**What the task requires**
From the listing below, copy each line where "pend" occurs.

........

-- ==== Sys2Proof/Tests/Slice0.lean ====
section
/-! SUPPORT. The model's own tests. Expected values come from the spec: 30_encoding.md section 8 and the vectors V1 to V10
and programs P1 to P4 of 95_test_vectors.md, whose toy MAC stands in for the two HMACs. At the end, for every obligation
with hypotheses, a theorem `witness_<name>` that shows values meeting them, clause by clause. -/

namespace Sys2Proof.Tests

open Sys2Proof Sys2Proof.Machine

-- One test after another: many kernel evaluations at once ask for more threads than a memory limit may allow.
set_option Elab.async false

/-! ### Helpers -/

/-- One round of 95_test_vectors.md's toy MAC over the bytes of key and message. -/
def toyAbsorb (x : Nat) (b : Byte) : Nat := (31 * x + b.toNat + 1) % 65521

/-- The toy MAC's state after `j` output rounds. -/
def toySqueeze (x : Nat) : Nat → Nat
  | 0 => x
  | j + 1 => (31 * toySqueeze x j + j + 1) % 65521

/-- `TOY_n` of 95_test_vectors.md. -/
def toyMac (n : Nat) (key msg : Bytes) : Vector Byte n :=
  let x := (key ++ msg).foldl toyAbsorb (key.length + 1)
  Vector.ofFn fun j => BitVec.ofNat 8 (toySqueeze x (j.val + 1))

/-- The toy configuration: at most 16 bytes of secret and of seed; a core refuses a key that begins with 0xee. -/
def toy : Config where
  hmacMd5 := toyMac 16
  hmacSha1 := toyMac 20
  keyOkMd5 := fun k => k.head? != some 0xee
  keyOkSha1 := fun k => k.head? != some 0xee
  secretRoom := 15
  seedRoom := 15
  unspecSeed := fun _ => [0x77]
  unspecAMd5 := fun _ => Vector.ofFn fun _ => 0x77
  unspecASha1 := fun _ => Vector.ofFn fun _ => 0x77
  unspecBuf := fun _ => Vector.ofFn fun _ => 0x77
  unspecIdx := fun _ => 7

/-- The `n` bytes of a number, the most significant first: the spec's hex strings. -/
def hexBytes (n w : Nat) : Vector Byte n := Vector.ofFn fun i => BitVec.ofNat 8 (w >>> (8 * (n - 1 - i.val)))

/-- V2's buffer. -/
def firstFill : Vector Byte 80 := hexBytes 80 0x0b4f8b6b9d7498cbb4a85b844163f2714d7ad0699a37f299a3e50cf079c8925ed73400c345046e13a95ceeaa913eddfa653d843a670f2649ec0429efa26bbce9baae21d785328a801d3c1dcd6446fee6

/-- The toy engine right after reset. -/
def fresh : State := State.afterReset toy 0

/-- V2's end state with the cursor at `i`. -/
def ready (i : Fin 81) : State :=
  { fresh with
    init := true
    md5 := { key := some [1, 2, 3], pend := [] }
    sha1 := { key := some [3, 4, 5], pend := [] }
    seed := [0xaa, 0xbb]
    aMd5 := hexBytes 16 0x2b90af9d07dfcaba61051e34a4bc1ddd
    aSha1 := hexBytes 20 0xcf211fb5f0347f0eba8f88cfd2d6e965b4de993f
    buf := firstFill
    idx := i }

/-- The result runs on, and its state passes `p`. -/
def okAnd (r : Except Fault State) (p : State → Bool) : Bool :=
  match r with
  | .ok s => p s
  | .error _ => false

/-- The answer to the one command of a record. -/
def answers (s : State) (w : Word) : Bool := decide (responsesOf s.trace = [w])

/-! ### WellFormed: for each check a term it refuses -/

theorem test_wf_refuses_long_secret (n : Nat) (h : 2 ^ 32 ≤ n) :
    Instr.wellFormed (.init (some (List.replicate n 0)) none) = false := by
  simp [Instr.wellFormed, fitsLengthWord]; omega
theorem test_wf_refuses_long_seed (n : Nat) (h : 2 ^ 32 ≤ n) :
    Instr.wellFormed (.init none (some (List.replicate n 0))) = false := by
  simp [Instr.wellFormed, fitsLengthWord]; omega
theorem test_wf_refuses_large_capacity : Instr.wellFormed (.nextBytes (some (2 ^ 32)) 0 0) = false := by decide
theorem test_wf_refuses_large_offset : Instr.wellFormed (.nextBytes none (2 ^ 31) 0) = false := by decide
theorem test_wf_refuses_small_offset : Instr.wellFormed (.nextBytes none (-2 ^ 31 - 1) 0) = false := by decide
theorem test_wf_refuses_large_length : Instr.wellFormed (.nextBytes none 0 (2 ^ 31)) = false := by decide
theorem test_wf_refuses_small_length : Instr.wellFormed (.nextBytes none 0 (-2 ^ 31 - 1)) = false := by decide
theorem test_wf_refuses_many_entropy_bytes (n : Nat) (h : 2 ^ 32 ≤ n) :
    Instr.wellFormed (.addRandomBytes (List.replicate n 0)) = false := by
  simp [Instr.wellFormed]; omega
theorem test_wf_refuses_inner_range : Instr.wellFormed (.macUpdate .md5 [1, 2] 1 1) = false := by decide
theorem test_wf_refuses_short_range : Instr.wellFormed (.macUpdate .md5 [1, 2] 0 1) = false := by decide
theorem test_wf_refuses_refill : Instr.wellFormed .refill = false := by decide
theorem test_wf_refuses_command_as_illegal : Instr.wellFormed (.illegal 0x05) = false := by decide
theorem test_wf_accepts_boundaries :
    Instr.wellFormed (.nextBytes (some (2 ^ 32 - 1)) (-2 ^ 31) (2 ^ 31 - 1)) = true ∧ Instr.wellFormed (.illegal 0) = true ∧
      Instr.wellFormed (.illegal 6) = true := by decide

........

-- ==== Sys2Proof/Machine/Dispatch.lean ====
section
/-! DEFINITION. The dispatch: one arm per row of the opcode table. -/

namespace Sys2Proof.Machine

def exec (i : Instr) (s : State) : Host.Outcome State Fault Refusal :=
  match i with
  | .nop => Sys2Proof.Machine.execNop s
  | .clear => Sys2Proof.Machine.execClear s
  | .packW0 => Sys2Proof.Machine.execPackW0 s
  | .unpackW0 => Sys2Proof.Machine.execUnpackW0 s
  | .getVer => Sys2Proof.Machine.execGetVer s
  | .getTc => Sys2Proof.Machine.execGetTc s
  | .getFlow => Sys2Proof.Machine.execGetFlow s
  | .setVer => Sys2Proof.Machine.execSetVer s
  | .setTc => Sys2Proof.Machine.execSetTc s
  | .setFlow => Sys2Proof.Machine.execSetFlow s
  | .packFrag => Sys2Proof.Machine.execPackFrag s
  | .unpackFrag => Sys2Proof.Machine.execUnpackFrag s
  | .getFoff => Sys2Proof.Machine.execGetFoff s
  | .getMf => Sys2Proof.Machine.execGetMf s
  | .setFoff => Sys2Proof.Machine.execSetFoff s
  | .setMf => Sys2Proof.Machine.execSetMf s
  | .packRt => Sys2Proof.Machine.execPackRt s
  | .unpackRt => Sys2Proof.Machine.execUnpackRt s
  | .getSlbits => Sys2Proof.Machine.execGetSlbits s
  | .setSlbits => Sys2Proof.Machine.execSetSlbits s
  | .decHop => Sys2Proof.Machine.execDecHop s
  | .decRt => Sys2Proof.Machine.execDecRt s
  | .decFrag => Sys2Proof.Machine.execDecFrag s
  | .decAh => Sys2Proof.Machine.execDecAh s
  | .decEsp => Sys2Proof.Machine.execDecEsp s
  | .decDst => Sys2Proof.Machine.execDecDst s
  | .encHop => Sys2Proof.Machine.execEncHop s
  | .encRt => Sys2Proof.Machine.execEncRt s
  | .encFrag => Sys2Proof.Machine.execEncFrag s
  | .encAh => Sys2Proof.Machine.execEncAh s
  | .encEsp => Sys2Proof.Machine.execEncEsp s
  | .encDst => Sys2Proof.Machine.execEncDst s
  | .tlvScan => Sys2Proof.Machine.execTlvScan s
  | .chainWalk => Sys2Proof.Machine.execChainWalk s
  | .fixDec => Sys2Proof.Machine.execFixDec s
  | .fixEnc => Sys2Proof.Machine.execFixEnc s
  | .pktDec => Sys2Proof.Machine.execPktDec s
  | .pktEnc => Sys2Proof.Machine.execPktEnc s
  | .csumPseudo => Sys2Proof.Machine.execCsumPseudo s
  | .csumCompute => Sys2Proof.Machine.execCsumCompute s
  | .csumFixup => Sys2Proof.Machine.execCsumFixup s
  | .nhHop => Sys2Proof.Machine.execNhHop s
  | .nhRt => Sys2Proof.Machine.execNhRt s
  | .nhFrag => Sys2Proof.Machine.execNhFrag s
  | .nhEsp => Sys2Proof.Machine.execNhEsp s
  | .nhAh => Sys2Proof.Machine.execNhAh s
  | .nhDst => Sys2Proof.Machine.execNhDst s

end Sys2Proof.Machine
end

........

**Task result**
    md5 := { key := some [1, 2, 3], pend := [] }
    sha1 := { key := some [3, 4, 5], pend := [] }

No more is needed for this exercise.